Model development. (A) Numbers of participants from different data sources. Diagrams represent the numbers of participants from each of the four data sources for incident AF after Visit 3 (left) and prevalent AF at Visit 5 (right). The combined datasets are intersections among participants in the four data sources, consisting of the test set (consistent across the combined data and four data sources) and the combined training set. For all four data sources, we excluded non-White or Black participants, Black participants in Washington County and Minneapolis centres due to low numbers. We also excluded participants with atrial fibrillation rhythm on the source ECG or poor ECG quality. CRS, clinical risk score; PRS, polygenic risk score; ECG, electrocardiogram model; Prot, protein score. (B) Model development diagram. CRS represents the predicted score generated by logistic regression utilizing 11 clinical variables: age, race, height, weight, systolic blood pressure, diastolic blood pressure, current smoking, antihypertensive medication use, diabetes, prevalent heart failure, and prevalent myocardial infarction. PRS was derived with weights provided in a study based on AF GWAS across six cohorts. Combined models integrated information from different combinations of data source. For genotype, ECG, and proteomics, combined models incorporate the risk scores from each data source. For clinical variables, the combined models directly utilized the 11 clinical variables themselves instead of the CRS, proved to produce better prediction performance. (C) Diagram of data integration design. Test data remained consistent for comparing both separate and combined models within the same replicate.
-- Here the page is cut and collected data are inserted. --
-- ==== Sys2Proof/Machine/System.lean ====
section
/-! DEFINITION. Machine/System.lean: the set for power conversion (01_architecture.md R35, R38) and requests for a device state
(R32, R33). -/
namespace Sys2Proof.Machine

/-- Slot `j` of engine `n` is enabled. -/
def State.slotEn (s : State) (n j : Nat) : Bool := s.on (ENG_TASK_CFG_EN n j)
def State.anySlot (s : State) (n : Nat) : Bool := (List.range 8).any (s.slotEn n)

/-- Rails above their reset levels. -/
def State.railsUp (s : State) (l : List Nat) : Bool := l.all fun r => !s.sys.low.contains r

/-- REFCLK is present: qualified, or the system ADPLL is locked or coasts, which counts as locked (R37, notes/assumptions/94.md). -/
def State.refPresent (s : State) : Bool := s.on CLK_SYS_STAT_REF_OK || s.on CLK_SYS_STAT_LOCK

/-- The first row of R35, debug authentication apart: VCORE, VIO, VIO33 and VSAFE, REFCLK, SE0. -/
def State.baseSet (s : State) : Bool := s.railsUp [0, 4, 5, 8] && s.refPresent && s.engRuns 16
/-- The second row of R35, the host link apart: VPHY and VPHYH besides. -/
def State.hostSet (s : State) : Bool := s.baseSet && s.railsUp [2, 3]

/-- The set for power conversion (R35); an ADPLL that coasts counts as locked (R37). -/
def State.powerSet (s : State) : Bool :=
  s.hostSet && s.railsUp [1, 9] && s.on CLK_SYS_STAT_LOCK && s.on CLK_TB_STAT_LOCK && !s.limp &&
    s.on SAFE_STATE_TOKENS && ((List.range 16).any fun n => s.engRuns n && s.anySlot n) && (List.range 24).any s.inService

/-- An element of the set may have been lost (R38). -/
def State.powerCheck (s : State) : State := s.when (!s.powerSet) State.powerLost

/-- A request is refused (R33). -/
def State.stateRefuse (s : State) (t : Nat) : State :=
  ((s.wr SYS_STATE_REQ_TARGET t).set1 SYS_STATE_REQ_REFUSED).post srcSYS 0 1 clsCONFIG 1 t

/-- A request of state `t` is accepted or refused. -/
def State.stateReq (s : State) (t : Nat) (ok : Bool) (f : State → State) : State :=
  if ok then f ((s.wr SYS_STATE_REQ_TARGET t).clr SYS_STATE_REQ_REFUSED) else s.stateRefuse t

/-- READY: from ARMED or STOPPED; the local pins take their fused safe levels (R32). -/
def State.reqReady (s : State) : State :=
  s.stateReq 1 (s.dev == 2 || s.dev == 4) fun s => (s.setDev 1).forEach (List.range 16) fun s m => s.lpOff m

/-- ARMED: from READY, or from STOPPED once no S3 or higher fault is unacknowledged; not during a thermal shutdown
(10_analogue_and_thermal.md R300). -/
def State.reqArmed (s : State) : State :=
  s.stateReq 2 ((s.dev == 1 || (s.dev == 4 && s.rd FLT_STAT_UNACK_HI == 0)) && s.powerSet && !s.on THM_STAT_SD) fun s =>
    (s.setDev 2).forEach (List.range 16) fun s m => s.pins m

/-- RUN: from ARMED, with the set met, tokens flowing and the safety parameters confirmed, which the island's state shows. -/
def State.reqRun (s : State) : State :=
  s.stateReq 3 (s.dev == 2 && s.powerSet && s.rd SAFE_STATE_STATE == 3 && !s.on THM_STAT_SD) fun s => s.setDev 3

/-- STOPPED: from ARMED at once, from RUN through the controlled stop (07_lupin_engines.md R204). -/
def State.reqStopped (s : State) : State :=
  s.stateReq 4 (s.dev == 2 || s.dev == 3) fun s => if s.dev = 3 then s.cstopStart else s.setDev 4

/-- DORMANT: from READY or STOPPED. -/
def State.reqDormant (s : State) : State := s.stateReq 5 (s.dev == 1 || s.dev == 4) State.dormant

/-- A request of state `t`; when a fault forces a transition in the same CK_CORE period the request is refused (R33). -/
def State.reqUnless (s : State) (forced : Bool) (t : Nat) (f : State → State) : Out :=
  .next (if forced then s.stateRefuse t else f s)

def execStateReqReady (forced : Bool) (s : State) : Out := s.reqUnless forced 1 State.reqReady
def execStateReqArmed (forced : Bool) (s : State) : Out := s.reqUnless forced 2 State.reqArmed
def execStateReqRun (forced : Bool) (s : State) : Out := s.reqUnless forced 3 State.reqRun
def execStateReqStopped (forced : Bool) (s : State) : Out := s.reqUnless forced 4 State.reqStopped
def execStateReqDormant (forced : Bool) (s : State) : Out := s.reqUnless forced 5 State.reqDormant

end Sys2Proof.Machine
end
Sample sizes for incident AF after Visit 3 and prevalent AF at Visit 5 are listed for each dataset. In the case of separate training data for ECG, we additionally partitioned it to network training and validation sets by a ratio of 0.9:0.1. For separate training data regarding proteomics, we employed five-fold cross-validation to choose from 10 values of lasso penalty parameters.

The ARIC study obtained approval from the institutional review board at each study site and was conducted in strict adherence to the Declaration of Helsinki, with all participants providing written informed consent.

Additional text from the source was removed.